Work required
For every line in the data below that contains "Bool", copy the line.

[Stored items]

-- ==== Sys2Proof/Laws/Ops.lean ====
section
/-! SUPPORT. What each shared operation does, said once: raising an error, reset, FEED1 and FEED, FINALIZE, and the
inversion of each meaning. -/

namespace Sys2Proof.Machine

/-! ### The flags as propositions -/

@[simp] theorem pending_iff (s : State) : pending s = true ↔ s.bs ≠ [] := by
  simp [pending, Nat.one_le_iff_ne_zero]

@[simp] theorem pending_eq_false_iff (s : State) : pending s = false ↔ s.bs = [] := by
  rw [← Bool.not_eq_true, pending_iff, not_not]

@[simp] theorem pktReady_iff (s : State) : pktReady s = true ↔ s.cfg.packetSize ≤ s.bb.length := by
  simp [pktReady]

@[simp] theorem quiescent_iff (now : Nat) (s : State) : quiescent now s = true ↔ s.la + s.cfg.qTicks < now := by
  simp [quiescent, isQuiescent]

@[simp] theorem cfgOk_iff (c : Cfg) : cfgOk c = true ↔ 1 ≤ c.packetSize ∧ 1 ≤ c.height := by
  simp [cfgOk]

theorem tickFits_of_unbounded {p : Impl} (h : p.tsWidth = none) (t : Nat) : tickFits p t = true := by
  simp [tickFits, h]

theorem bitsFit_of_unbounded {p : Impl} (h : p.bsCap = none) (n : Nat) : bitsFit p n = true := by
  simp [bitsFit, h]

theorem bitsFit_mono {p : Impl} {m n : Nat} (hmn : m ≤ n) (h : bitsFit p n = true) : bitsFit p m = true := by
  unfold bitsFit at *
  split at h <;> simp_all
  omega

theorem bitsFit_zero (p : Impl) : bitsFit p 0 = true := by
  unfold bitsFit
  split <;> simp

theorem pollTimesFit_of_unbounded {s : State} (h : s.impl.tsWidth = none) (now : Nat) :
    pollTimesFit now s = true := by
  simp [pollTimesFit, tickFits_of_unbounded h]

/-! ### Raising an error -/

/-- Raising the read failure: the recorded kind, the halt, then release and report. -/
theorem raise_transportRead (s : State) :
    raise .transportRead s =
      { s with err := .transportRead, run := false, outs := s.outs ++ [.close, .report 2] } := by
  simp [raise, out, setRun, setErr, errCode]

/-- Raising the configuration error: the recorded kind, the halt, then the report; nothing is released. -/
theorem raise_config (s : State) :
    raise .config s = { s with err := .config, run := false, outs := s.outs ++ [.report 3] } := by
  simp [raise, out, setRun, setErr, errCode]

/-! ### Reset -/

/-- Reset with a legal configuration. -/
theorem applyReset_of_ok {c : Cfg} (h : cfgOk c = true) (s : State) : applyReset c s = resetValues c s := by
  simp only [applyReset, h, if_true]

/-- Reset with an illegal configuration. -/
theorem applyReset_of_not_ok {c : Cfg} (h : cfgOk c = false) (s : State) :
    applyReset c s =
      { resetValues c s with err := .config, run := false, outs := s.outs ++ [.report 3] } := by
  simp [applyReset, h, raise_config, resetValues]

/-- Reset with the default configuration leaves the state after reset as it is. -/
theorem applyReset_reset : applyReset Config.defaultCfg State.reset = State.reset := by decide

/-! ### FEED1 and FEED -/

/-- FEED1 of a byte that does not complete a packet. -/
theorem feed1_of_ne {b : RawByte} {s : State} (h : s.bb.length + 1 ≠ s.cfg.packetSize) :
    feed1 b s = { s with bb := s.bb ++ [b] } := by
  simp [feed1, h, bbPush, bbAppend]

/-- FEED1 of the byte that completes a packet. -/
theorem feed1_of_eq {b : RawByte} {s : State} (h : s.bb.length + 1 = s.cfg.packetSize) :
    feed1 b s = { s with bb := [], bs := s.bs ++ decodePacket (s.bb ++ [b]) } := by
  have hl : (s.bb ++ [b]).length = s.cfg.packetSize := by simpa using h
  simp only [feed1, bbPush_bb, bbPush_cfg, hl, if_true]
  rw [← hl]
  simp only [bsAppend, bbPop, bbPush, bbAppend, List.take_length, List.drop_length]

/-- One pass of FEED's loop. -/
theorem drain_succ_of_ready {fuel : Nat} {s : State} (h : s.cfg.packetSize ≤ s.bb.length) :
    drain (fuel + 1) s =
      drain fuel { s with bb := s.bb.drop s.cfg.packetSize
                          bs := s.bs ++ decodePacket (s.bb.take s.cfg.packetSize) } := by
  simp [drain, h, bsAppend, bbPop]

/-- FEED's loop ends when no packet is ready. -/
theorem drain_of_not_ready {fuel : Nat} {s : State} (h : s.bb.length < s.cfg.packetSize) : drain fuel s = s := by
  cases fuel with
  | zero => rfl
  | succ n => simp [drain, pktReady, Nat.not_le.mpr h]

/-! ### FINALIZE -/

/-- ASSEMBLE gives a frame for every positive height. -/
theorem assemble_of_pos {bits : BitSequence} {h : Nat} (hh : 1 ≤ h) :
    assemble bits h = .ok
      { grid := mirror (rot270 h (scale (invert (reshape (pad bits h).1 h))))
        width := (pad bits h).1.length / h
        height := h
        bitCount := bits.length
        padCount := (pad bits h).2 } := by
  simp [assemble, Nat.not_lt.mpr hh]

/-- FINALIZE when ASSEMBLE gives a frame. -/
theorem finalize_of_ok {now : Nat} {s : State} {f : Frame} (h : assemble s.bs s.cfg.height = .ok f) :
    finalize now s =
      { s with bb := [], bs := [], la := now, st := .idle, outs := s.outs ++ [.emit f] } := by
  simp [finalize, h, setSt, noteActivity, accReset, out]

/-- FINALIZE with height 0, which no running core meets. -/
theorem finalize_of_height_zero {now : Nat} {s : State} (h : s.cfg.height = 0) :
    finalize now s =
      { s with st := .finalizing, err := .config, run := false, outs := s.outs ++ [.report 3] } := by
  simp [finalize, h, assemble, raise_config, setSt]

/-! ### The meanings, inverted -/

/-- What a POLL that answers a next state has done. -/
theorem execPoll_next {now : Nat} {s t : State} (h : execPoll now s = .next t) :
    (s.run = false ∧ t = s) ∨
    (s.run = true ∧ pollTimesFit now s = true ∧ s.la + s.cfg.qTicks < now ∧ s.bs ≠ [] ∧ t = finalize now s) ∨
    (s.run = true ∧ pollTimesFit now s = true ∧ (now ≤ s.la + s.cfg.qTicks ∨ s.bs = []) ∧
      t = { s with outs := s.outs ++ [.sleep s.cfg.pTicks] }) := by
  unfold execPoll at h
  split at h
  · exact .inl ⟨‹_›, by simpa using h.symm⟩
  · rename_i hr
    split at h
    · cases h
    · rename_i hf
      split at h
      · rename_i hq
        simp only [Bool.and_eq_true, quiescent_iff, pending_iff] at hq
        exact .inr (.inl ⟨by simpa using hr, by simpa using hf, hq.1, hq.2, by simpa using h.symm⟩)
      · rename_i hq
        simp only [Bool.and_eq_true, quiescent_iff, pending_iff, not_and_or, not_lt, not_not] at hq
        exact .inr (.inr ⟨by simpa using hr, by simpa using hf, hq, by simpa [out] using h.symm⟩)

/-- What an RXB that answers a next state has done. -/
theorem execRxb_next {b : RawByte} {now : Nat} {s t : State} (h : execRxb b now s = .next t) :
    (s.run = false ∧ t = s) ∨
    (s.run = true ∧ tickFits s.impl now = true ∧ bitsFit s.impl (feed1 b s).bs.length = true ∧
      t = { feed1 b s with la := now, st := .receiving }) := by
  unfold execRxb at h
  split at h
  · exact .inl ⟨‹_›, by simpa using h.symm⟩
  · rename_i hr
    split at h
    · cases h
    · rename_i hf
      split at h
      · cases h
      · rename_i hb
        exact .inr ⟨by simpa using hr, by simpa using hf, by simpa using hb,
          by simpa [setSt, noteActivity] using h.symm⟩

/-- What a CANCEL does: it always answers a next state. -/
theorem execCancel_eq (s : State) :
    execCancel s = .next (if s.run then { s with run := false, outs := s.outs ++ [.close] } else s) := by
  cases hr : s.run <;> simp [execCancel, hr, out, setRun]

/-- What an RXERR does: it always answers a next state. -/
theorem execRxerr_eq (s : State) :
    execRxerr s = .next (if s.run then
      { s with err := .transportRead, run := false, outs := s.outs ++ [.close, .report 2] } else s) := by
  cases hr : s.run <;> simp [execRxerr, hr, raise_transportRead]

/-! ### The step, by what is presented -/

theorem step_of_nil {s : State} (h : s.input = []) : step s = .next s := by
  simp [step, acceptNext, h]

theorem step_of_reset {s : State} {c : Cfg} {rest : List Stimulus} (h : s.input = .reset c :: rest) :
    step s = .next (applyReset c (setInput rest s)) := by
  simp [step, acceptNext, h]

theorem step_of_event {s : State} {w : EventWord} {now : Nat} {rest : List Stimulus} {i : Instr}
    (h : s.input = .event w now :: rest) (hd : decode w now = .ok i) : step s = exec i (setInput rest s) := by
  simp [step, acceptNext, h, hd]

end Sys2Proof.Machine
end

...

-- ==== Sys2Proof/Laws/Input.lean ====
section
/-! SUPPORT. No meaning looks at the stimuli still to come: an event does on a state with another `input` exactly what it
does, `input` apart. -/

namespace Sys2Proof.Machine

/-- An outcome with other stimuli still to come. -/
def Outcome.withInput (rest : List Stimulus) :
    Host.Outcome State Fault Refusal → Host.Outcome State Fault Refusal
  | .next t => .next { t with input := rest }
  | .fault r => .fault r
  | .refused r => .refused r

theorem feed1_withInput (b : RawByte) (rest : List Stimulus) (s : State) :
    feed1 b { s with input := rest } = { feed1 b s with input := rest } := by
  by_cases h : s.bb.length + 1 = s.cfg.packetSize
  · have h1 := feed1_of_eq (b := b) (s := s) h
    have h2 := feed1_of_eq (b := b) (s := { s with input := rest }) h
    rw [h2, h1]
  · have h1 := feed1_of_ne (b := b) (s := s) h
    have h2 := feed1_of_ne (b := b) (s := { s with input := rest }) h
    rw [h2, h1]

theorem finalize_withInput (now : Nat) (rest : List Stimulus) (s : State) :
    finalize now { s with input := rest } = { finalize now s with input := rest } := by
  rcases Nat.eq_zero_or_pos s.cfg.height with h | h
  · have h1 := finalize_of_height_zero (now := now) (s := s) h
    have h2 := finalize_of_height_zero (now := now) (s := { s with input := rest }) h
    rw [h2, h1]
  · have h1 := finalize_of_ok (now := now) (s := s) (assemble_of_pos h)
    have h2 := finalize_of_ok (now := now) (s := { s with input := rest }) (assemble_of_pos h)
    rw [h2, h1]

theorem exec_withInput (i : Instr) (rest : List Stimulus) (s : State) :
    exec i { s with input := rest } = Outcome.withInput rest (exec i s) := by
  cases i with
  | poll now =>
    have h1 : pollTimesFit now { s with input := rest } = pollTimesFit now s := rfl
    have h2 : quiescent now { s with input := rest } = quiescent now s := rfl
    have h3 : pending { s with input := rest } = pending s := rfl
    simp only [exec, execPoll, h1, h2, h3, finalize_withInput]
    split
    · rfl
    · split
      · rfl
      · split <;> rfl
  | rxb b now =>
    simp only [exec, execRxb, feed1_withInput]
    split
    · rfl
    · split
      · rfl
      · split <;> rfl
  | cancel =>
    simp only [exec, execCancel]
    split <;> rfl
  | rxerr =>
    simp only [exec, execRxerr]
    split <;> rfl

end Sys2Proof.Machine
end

Answer box
  rw [← Bool.not_eq_true, pending_iff, not_not]
        simp only [Bool.and_eq_true, quiescent_iff, pending_iff] at hq
        simp only [Bool.and_eq_true, quiescent_iff, pending_iff, not_and_or, not_lt, not_not] at hq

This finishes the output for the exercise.